Tahun ini menjadi awal pertemuan kami, sebatas kenal tanpa pernah komunikasi.
Beberapa kesempatan sering mempertemukan kami, sampai pada akhirnya terjadi adanya komunikasi. Tidak pernah diduga seiring waktu berjalan komunikasi semakin intens, tidak ada perjanjian atau komitmen yang jelas terkait dengan rencana jangka panjang karena kami pikir perjalanan masih terlalu jauh masih banyak mimpi masing-masing yang harus kami wujudkan jadi kami yakin kapanpun takdir bisa saja merubahnya, sampai akhirnya pertengahan 2016 takdir mengasingkan kami, kami berjalan pada garis dan mimpi masing-masing.
Dengan jarak kami yang sangat jauh apalagi dalam hal komunikasi, garis kembali mempertemukan pada satu titik yang sama. Hingga komunikasi itu muncul kembali, namun masih sangat jarang. sampai pada akhirnya kami satu kontak whatsapp. Lagi lagi tidak ada rencana apapun, komunikasi semakin sering semakin intens. Hanya sebatas komunikasi, tidak ada pertemuan hanya bertemu pada ketidaksengajaan. Kami pikir dengan cara demikian tidak akan bertahan selama ini, tapi ternyata dugaan kami salah komunikasi kami terus berjalan hingga pada akhirnya di 2019.

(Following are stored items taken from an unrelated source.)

-- ==== Sys2Proof/Decode.lean ====
section
/-! DEFINITION. Decoding, total on every pair and every command word, rejecting by name; and the encoder, written from the same
tables (30_encoding.md R80, R84, R91, R92, R93). -/

namespace Sys2Proof

/-- The two formats of an instruction (30_encoding.md R80, R91). -/
inductive Code where
  /-- a 16-bit pair on the wire -/
  | pair (p : Pair)
  /-- a 32-bit word on the command port -/
  | command (w : CmdWord)
deriving DecidableEq, Repr

/-- Why a command word is illegal (30_encoding.md R94). The block accepts and drops such a word (R94, 60_exceptions.md R220).
The words that are illegal only when HAS_SHADOW = 0 decode, and their commands drop themselves. -/
inductive DecodeError where
  /-- CMD is 0 or 12 to 15 -/
  | reservedCode (cmd : BitVec 4)
  /-- RSV is not 0b000 -/
  | reservedBits (rsv : BitVec 3)
deriving DecidableEq, Repr

/-- What the decoder answers. -/
inductive Decoded where
  | ok (i : Instr)
  | illegal (e : DecodeError)
deriving DecidableEq, Repr

/-- The instruction that the device at position `d` executes when it latches the pair `p` (42_wire_opcodes.md R166: by
`p[11:8]` alone, and total; `p[15:12]` is ignored, 30_encoding.md R81). -/
def decodePair (d : Nat) (p : Pair) : Instr :=
  match (p.extractLsb' 8 4).toNat with
  | 0 => .noop d (p.extractLsb' 0 8)
  | 1 => .digit0 d (p.extractLsb' 0 8)
  | 2 => .digit1 d (p.extractLsb' 0 8)
  | 3 => .digit2 d (p.extractLsb' 0 8)
  | 4 => .digit3 d (p.extractLsb' 0 8)
  | 5 => .digit4 d (p.extractLsb' 0 8)
  | 6 => .digit5 d (p.extractLsb' 0 8)
  | 7 => .digit6 d (p.extractLsb' 0 8)
  | 8 => .digit7 d (p.extractLsb' 0 8)
  | 9 => .decodeMode d (p.extractLsb' 0 8)
  | 10 => .intensity d (p.extractLsb' 0 8)
  | 11 => .scanLimit d (p.extractLsb' 0 8)
  | 12 => .shutdownOp d (p.extractLsb' 0 8)
  | 13 => .rsvd13 d (p.extractLsb' 0 8)
  | 14 => .rsvd14 d (p.extractLsb' 0 8)
  | _ => .displayTest d (p.extractLsb' 0 8)

/-- The host command a 32-bit word stands for, or the reason it is illegal (30_encoding.md R91 to R94). -/
def decodeCommand (w : CmdWord) : Decoded :=
  if w.extractLsb' 25 3 = 0#3 then
    match (w.extractLsb' 28 4).toNat with
    | 1 => .ok (.init (w.extractLsb' 16 8))
    | 2 => .ok (.shutdown (w.extractLsb' 16 8) (w.getLsbD 24))
    | 3 => .ok (.setScanLimit (w.extractLsb' 16 8) (w.extractLsb' 0 8))
    | 4 => .ok (.setIntensity (w.extractLsb' 16 8) (w.extractLsb' 0 8))
    | 5 => .ok (.clearDisplay (w.extractLsb' 16 8))
    | 6 => .ok (.setLed (w.extractLsb' 16 8) (w.extractLsb' 8 8) (w.extractLsb' 0 8) (w.getLsbD 24))
    | 7 => .ok (.setRow (w.extractLsb' 16 8) (w.extractLsb' 8 8) (w.extractLsb' 0 8))
    | 8 => .ok (.setColumn (w.extractLsb' 16 8) (w.extractLsb' 8 8) (w.extractLsb' 0 8))
    | 9 => .ok (.setDigit (w.extractLsb' 16 8) (w.extractLsb' 8 8) (w.extractLsb' 0 8) (w.getLsbD 24))
    | 10 => .ok (.setChar (w.extractLsb' 16 8) (w.extractLsb' 8 8) (w.extractLsb' 0 8) (w.getLsbD 24))
    | 11 => .ok .getDeviceCount
    | _ => .illegal (.reservedCode (w.extractLsb' 28 4))
  else .illegal (.reservedBits (w.extractLsb' 25 3))

/-- Decoding of either format; `d` is the position of the device that holds the pair. -/
def decode (d : Nat) : Code → Decoded
  | .pair p => .ok (decodePair d p)
  | .command w => decodeCommand w

/-- The pair with opcode `op` and data byte `v`; the upper four bits are sent as 0 (30_encoding.md R80, R81). -/
def encodePair (op : Opcode) (v : Byte) : Pair := 0#4 ++ op ++ v

/-- The word `{CMD, 0b000, F, A, B, C}` (30_encoding.md R91, R101). -/
def encodeCommand (cmd : BitVec 4) (f : Bool) (a b c : Byte) : CmdWord :=
  cmd ++ 0#3 ++ BitVec.ofBool f ++ a ++ b ++ c

/-- The word of an instruction (30_encoding.md R84, R92, R93); every field the instruction does not use is 0 (R101). -/
def encode : Instr → Code
  | .noop _ v => .pair (encodePair 0#4 v)
  | .digit0 _ v => .pair (encodePair 1#4 v)
  | .digit1 _ v => .pair (encodePair 2#4 v)
  | .digit2 _ v => .pair (encodePair 3#4 v)
  | .digit3 _ v => .pair (encodePair 4#4 v)
  | .digit4 _ v => .pair (encodePair 5#4 v)
  | .digit5 _ v => .pair (encodePair 6#4 v)
  | .digit6 _ v => .pair (encodePair 7#4 v)
  | .digit7 _ v => .pair (encodePair 8#4 v)
  | .decodeMode _ v => .pair (encodePair 9#4 v)
  | .intensity _ v => .pair (encodePair 10#4 v)
  | .scanLimit _ v => .pair (encodePair 11#4 v)
  | .shutdownOp _ v => .pair (encodePair 12#4 v)
  | .rsvd13 _ v => .pair (encodePair 13#4 v)
  | .rsvd14 _ v => .pair (encodePair 14#4 v)
  | .displayTest _ v => .pair (encodePair 15#4 v)
  | .init a => .command (encodeCommand 1#4 false a 0#8 0#8)
  | .shutdown a f => .command (encodeCommand 2#4 f a 0#8 0#8)
  | .setScanLimit a c => .command (encodeCommand 3#4 false a 0#8 c)
  | .setIntensity a c => .command (encodeCommand 4#4 false a 0#8 c)
  | .clearDisplay a => .command (encodeCommand 5#4 false a 0#8 0#8)
  | .setLed a b c f => .command (encodeCommand 6#4 f a b c)
  | .setRow a b c => .command (encodeCommand 7#4 false a b c)
  | .setColumn a b c => .command (encodeCommand 8#4 false a b c)
  | .setDigit a b c f => .command (encodeCommand 9#4 f a b c)
  | .setChar a b c f => .command (encodeCommand 10#4 f a b c)
  | .getDeviceCount => .command (encodeCommand 11#4 false 0#8 0#8 0#8)

/-- The instruction the decoder reads from an instruction of `nbits` bits whose bits are `w`: 16 bits are a pair (decoded at
position 0, log 18), 32 bits a command word; no instruction has another length (30_encoding.md R100). -/
def decodeTableWord (nbits w : Nat) : Option Instr :=
  match nbits with
  | 16 => some (decodePair 0 (BitVec.ofNat 16 w))
  | 32 =>
    match decodeCommand (BitVec.ofNat 32 w) with
    | .ok i => some i
    | .illegal _ => none
  | _ => none

end Sys2Proof
end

Kami masih membangun mimpi kami masing-masing, apalagi jarak semakin jauh sehingga minim adanya pertemuan. Tapi komunikasi kami tetap berjalan, masih dengan intens. Kami berbicara terkait dengan rencana jangka panjang. Tapi sepenuhnya kami serahkan kembali pada takdir, hingga pada akhirnya di 2024.
Setelah selesai dengan kewajiban masing-masing, kami memutuskan untuk berbicara ke arah serius menentukan langkah kedepannya akan seperti apa sampai mempertemukan kedua keluarga, hingga pada 13 April 2024 kami melangsungkan lamaran dan memutuskan menikah di 15 April 2025.